Hi All, is there a way to create a policy that allows all readers to add tags to any dataset but not delete them?

tall-painting-67124

03/14/2024, 4:01 AM

Hi All,

tall-painting-67124

03/14/2024, 4:05 AM

I are trying to ingest data from solr using sqlalchemy (sqlalchmey-solr) as source. Now, I am able to successfully connect and get the ingestion to complete but none of the collection is actually sourced.

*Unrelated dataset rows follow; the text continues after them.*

/-- Tier 2, stated (40_access.md R123, R124, R125). STA, STX and STY in all 13 forms: their encodings, and the
next state: the register's byte is written at the effective address the meaning computes, which is not read; no
flag and no register changes; every other cell is as before. Writing to rom or a device changes no cell. -/
def Obligations.StoreInstructions : Prop :=
  (∀ (b : Byte) (w : Word),
    [Instr.staZp b, .staZpx b, .staAbs w, .staAbsx w, .staAbsy w, .staIndx b, .staIndy b, .stxZp b, .stxZpy b,
      .stxAbs w, .styZp b, .styZpx b, .styAbs w].map encode =
    [[0x85, b], [0x95, b], [0x8D, lo8 w, hi8 w], [0x9D, lo8 w, hi8 w], [0x99, lo8 w, hi8 w], [0x81, b],
      [0x91, b], [0x86, b], [0x96, b], [0x8E, lo8 w, hi8 w], [0x84, b], [0x94, b], [0x8C, lo8 w, hi8 w]]) ∧
  (∀ (i : Instr) (m : MemMode) (s : State) (e : Effective) (v : Byte),
    i.operand = .src (.mem m) → (i.op = .sta ∧ v = s.a) ∨ (i.op = .stx ∧ v = s.x) ∨ (i.op = .sty ∧ v = s.y) →
    s.mem.wf = true → effective .write m s = .ok e → kindAt s.platform e.addr ≠ .unmapped →
    ∃ cells : Memory, exec i s = .next { s.withBus e.state with
        mem := cells, trace := .write e.addr v :: e.state.trace, pc := s.pc + BitVec.ofNat 16 i.length,
        cycles := s.cycles + writeCycles m } ∧
      (∀ addr : Word, addr ≠ e.addr → cellAt cells addr = cellAt s.mem addr) ∧
      (kindAt s.platform e.addr = .ram → cellAt cells e.addr = v) ∧
      (kindAt s.platform e.addr ≠ .ram → cells = s.mem))

/-- Tier 2, stated (41_transfer.md R130 to R133, 48_stack.md R216, R217). The six transfers, with their
encodings and whole next states; TXS writes no flag. They complete exactly where the discarded read of the next
byte is no device's (D8). -/
def Obligations.TransferInstructions : Prop :=
  (
    [Instr.tax, .txa, .tay, .tya, .txs, .tsx].map encode =
    [[0xAA], [0x8A], [0xA8], [0x98], [0x9A], [0xBA]]) ∧
  (∀ s : State, kindAt s.platform (s.pc + 1) ≠ .device →
    let t : State := { s with pc := s.pc + 1, cycles := s.cycles + 2 }
    exec .tax s = .next { t with x := s.a, flags := flagsOfResult s.flags s.a } ∧
    exec .txa s = .next { t with a := s.x, flags := flagsOfResult s.flags s.x } ∧
    exec .tay s = .next { t with y := s.a, flags := flagsOfResult s.flags s.a } ∧
    exec .tya s = .next { t with a := s.y, flags := flagsOfResult s.flags s.y } ∧
    exec .tsx s = .next { t with x := s.sp, flags := flagsOfResult s.flags s.sp } ∧
    exec .txs s = .next { t with sp := s.x })

/-- Tier 2, stated (42_arithmetic.md R140). ADC in all 8 forms, binary (R142 says when): the sum with the carry,
its four flags by the rule's formulas, everything else unchanged. -/
def Obligations.AddWithCarry : Prop :=
  (∀ (b : Byte) (w : Word),
    [Instr.adcImm b, .adcZp b, .adcZpx b, .adcAbs w, .adcAbsx w, .adcAbsy w, .adcIndx b, .adcIndy b].map encode
      =
    [[0x69, b], [0x65, b], [0x75, b], [0x6D, lo8 w, hi8 w], [0x7D, lo8 w, hi8 w], [0x79, lo8 w, hi8 w],
      [0x61, b], [0x71, b]]) ∧
  (∀ (s : State) (m : Byte), ¬ (s.platform.bcdEnabled = true ∧ s.flags.d = true) →
    let r : Nat := s.a.toNat + m.toNat + (if s.flags.c then 1 else 0)
    let r8 : Byte := BitVec.ofNat 8 r
    let f : Flags := { s.flags with
      c := decide (r > 0xFF), v := decide (((r8 ^^^ s.a) &&& (r8 ^^^ m) &&& 0x80) ≠ 0), z := decide (r8 = 0),
      n := r8.getLsbD 7 }
    exec (.adcImm m) s = .next { s with a := r8, flags := f, pc := s.pc + 2, cycles := s.cycles + 2 } ∧
    ∀ (i : Instr) (mode : MemMode) (e : Effective) (u : State),
      i.op = .adc → i.operand = .src (.mem mode) → effective .read mode s = .ok e →
      memRead e.addr e.state = .ok (m, u) →
      exec i s = .next { s.withBus u with
        a := r8, flags := f, pc := s.pc + BitVec.ofNat 16 i.length,
        cycles := s.cycles + readCycles e.crossed mode })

If I check the ingestion logs it reports warning for collections. "Ingestion error: 'nullable'"

tall-painting-67124

03/14/2024, 4:05 AM

"warnings": { "default.demo": [ "Ingestion error: 'nullable'" ], "default.t2": [ "Ingestion error: 'nullable'" ] }, "failures": {}, "soft_deleted_stale_entities": [], "tables_scanned": 2, "views_scanned": 0, "entities_profiled": 0, "filtered": [], "num_view_definitions_parsed": 0, "num_view_definitions_failed_parsing": 0, "num_view_definitions_failed_column_parsing": 0, "view_definitions_parsing_failures": [], "start_time": "2024-03-14 023928.636230 (now)", "running_time": "0.5 seconds" }

glamorous-portugal-11744

03/14/2024, 6:40 AM

hello !!! when i quickstart error :Error response from daemon: driver failed programming external connectivity on endpoint datahub-gms (bd46efce6791a2f654321b679a027aad18c2f33c235f6fd0cababc171aaa6fe1): Error starting userland proxy: listen tcp4 0.0.0.08080 bind: address already in use . when i use DATAHUB_MAPPED_GMS_PORT=58080 quickstart then error dependency failed to start: container datahub-gms is unhealthy

glamorous-portugal-11744

03/14/2024, 6:40 AM

image.png

glamorous-portugal-11744

03/14/2024, 6:41 AM

image.png

glamorous-portugal-11744

03/14/2024, 6:53 AM

dear all !!! why ???🙁

glamorous-portugal-11744

03/14/2024, 6:55 AM

datahub gms log:

glamorous-portugal-11744

03/14/2024, 6:55 AM

image.png

wonderful-egg-79350

03/14/2024, 8:02 AM

When I deploy datahub by using AWS EKS, Could I use snowflake for Database instead of RDS? https://datahubproject.io/docs/deploy/aws

little-scooter-91144

03/14/2024, 9:26 AM

Hi everyone!What is the difference between these data types? What scenarios are used?

Copy code

MetadataChangeEvent,
MetadataChangeProposal,
MetadataChangeProposalWrapper,
UsageAggregation

Especially the difference between mcp and mce.